Work required
Print, from the listing below, the lines starting at the line containing "st := .preflight" and ending at the line containing "(0x8 : BitVec 4).getLsbD 3", exactly as they stand, and print nothing else.

Source material
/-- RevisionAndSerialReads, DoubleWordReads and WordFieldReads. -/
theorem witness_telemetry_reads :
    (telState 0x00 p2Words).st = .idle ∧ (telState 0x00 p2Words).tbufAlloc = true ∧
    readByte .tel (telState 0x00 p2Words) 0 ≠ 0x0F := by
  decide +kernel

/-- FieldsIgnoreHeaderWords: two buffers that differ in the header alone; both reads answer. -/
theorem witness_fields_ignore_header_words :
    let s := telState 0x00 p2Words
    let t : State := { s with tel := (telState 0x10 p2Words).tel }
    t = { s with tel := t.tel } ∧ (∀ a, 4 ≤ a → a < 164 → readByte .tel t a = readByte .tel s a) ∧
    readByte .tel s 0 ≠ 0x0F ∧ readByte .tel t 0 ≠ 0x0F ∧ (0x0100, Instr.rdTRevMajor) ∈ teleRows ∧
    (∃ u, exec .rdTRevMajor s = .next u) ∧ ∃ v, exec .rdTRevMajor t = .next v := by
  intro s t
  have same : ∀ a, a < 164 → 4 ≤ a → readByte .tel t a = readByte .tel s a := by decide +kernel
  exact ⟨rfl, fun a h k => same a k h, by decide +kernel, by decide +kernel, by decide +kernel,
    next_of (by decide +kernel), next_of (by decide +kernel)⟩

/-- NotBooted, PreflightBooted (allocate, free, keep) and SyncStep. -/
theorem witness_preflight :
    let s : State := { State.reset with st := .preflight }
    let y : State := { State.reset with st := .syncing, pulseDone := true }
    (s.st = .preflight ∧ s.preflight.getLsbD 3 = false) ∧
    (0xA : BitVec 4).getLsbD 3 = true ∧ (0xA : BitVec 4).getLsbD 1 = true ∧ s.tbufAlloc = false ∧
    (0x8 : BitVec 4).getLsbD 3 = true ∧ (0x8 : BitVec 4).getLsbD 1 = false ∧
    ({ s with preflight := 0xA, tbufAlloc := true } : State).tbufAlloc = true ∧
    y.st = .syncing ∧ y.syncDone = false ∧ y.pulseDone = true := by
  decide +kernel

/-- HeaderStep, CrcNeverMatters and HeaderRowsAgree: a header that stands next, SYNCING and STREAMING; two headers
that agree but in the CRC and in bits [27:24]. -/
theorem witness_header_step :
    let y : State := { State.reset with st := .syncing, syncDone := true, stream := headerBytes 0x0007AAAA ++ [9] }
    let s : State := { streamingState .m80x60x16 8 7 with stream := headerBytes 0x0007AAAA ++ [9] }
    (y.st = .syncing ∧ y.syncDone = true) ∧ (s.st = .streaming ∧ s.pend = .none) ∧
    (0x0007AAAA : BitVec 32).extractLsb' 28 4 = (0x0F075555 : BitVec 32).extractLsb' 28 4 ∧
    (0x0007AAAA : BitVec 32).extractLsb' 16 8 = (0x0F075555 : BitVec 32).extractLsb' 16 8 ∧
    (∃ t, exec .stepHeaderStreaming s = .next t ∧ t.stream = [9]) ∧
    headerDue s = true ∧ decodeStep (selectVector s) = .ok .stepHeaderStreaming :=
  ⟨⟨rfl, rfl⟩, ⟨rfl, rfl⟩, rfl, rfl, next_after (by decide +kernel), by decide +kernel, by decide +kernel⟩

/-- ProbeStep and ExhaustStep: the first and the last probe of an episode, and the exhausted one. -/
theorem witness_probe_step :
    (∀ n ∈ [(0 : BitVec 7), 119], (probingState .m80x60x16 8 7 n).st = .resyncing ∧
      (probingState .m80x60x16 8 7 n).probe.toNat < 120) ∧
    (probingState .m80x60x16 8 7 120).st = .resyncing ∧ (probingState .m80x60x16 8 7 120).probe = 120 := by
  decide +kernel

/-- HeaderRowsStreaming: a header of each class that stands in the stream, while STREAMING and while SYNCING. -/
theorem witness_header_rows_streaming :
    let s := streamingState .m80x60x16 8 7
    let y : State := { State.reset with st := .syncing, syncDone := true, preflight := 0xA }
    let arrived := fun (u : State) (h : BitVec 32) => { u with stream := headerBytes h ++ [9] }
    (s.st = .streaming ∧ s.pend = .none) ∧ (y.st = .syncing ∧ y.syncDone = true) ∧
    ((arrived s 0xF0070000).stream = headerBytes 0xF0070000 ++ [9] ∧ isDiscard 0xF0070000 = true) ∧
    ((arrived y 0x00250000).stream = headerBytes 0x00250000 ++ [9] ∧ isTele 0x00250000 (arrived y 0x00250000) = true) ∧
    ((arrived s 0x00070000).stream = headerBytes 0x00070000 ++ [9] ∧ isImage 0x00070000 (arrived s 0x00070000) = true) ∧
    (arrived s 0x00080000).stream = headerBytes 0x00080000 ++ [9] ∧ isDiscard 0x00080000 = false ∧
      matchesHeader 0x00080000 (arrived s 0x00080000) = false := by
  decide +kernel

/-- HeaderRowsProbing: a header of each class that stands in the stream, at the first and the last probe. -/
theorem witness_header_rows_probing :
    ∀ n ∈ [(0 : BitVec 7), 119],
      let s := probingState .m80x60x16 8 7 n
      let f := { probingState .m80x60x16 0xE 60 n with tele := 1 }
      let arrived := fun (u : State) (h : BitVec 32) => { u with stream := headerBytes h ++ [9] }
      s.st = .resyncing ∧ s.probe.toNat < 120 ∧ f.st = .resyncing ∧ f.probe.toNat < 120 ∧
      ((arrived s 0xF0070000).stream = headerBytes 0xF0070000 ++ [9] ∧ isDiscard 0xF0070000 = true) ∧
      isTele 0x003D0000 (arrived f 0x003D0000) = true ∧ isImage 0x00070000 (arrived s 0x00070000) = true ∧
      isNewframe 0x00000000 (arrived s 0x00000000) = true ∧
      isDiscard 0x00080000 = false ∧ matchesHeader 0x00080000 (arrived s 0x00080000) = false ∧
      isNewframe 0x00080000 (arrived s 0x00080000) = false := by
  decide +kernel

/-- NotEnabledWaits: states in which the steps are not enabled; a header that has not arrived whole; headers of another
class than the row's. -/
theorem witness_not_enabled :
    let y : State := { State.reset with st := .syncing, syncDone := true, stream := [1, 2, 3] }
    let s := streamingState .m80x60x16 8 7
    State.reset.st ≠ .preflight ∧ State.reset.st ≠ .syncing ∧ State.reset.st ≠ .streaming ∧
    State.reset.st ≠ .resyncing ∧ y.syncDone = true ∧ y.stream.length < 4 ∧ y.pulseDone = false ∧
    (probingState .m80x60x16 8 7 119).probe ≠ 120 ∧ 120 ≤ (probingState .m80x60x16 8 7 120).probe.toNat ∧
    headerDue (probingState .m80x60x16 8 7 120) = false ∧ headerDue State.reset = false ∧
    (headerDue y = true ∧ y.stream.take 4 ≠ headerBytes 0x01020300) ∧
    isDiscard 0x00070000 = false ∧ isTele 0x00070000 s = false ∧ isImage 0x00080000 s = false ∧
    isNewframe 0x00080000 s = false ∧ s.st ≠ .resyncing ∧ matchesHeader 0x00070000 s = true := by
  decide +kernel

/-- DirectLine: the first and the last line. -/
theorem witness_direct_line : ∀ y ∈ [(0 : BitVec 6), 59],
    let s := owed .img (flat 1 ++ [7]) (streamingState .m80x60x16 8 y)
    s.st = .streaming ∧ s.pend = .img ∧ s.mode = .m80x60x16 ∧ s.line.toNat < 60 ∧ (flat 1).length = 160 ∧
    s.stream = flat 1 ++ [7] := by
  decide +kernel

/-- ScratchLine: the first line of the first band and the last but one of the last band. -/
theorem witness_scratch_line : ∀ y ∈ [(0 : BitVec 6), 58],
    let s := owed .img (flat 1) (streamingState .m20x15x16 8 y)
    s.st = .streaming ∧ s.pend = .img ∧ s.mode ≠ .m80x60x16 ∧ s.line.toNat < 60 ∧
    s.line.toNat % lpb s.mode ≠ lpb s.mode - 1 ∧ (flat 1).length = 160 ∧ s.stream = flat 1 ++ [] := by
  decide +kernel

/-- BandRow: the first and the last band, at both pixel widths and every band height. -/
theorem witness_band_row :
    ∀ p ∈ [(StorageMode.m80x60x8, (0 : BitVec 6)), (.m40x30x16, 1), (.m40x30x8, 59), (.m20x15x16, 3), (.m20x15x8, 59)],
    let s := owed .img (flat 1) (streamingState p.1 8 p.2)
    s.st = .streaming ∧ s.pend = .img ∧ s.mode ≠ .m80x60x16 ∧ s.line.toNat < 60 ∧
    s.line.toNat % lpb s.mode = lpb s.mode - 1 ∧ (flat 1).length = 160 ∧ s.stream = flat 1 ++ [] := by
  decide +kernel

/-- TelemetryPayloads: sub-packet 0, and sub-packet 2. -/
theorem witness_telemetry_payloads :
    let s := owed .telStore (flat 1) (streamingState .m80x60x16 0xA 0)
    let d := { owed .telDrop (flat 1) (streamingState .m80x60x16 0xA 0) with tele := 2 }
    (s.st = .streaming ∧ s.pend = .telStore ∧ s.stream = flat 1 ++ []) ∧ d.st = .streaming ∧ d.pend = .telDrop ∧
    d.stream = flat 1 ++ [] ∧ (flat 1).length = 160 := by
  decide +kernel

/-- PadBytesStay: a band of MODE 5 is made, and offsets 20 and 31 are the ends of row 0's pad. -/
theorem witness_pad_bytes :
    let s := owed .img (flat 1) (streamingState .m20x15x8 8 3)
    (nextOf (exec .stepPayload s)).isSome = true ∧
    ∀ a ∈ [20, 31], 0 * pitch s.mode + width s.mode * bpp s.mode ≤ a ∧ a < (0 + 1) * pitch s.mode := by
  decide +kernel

==

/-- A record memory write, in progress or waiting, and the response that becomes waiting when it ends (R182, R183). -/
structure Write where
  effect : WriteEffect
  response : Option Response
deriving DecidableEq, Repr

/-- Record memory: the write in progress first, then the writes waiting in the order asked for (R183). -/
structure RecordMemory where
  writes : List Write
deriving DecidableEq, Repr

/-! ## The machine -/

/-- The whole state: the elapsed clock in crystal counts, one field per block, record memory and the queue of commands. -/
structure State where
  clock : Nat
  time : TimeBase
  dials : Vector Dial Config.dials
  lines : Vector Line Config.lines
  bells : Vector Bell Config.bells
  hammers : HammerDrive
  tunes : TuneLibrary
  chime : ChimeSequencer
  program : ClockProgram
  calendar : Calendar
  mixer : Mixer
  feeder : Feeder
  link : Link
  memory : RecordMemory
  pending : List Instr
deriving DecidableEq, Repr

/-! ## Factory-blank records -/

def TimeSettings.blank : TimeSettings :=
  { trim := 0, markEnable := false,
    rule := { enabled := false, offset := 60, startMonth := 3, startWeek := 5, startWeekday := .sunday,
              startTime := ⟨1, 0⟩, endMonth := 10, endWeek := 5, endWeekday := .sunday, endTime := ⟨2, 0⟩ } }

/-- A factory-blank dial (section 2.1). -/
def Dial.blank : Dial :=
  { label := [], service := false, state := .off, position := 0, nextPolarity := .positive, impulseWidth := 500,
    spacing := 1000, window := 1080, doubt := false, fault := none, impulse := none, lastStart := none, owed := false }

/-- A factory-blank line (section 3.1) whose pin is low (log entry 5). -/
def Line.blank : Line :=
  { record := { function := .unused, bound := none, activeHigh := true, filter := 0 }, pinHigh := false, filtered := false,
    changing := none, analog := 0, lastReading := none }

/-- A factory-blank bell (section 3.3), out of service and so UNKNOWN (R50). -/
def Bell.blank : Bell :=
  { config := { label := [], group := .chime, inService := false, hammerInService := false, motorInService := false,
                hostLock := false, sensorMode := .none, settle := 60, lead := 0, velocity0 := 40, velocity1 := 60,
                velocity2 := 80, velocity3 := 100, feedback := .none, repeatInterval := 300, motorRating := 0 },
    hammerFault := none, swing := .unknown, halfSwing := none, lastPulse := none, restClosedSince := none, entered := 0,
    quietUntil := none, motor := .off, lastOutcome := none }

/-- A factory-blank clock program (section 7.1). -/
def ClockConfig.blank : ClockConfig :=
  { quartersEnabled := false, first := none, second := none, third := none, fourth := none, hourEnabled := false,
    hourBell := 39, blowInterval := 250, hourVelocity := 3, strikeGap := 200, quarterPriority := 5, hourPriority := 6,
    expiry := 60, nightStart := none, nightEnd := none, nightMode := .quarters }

Result of the task
    let s : State := { State.reset with st := .preflight }
    let y : State := { State.reset with st := .syncing, pulseDone := true }
    (s.st = .preflight ∧ s.preflight.getLsbD 3 = false) ∧
    (0xA : BitVec 4).getLsbD 3 = true ∧ (0xA : BitVec 4).getLsbD 1 = true ∧ s.tbufAlloc = false ∧
    (0x8 : BitVec 4).getLsbD 3 = true ∧ (0x8 : BitVec 4).getLsbD 1 = false ∧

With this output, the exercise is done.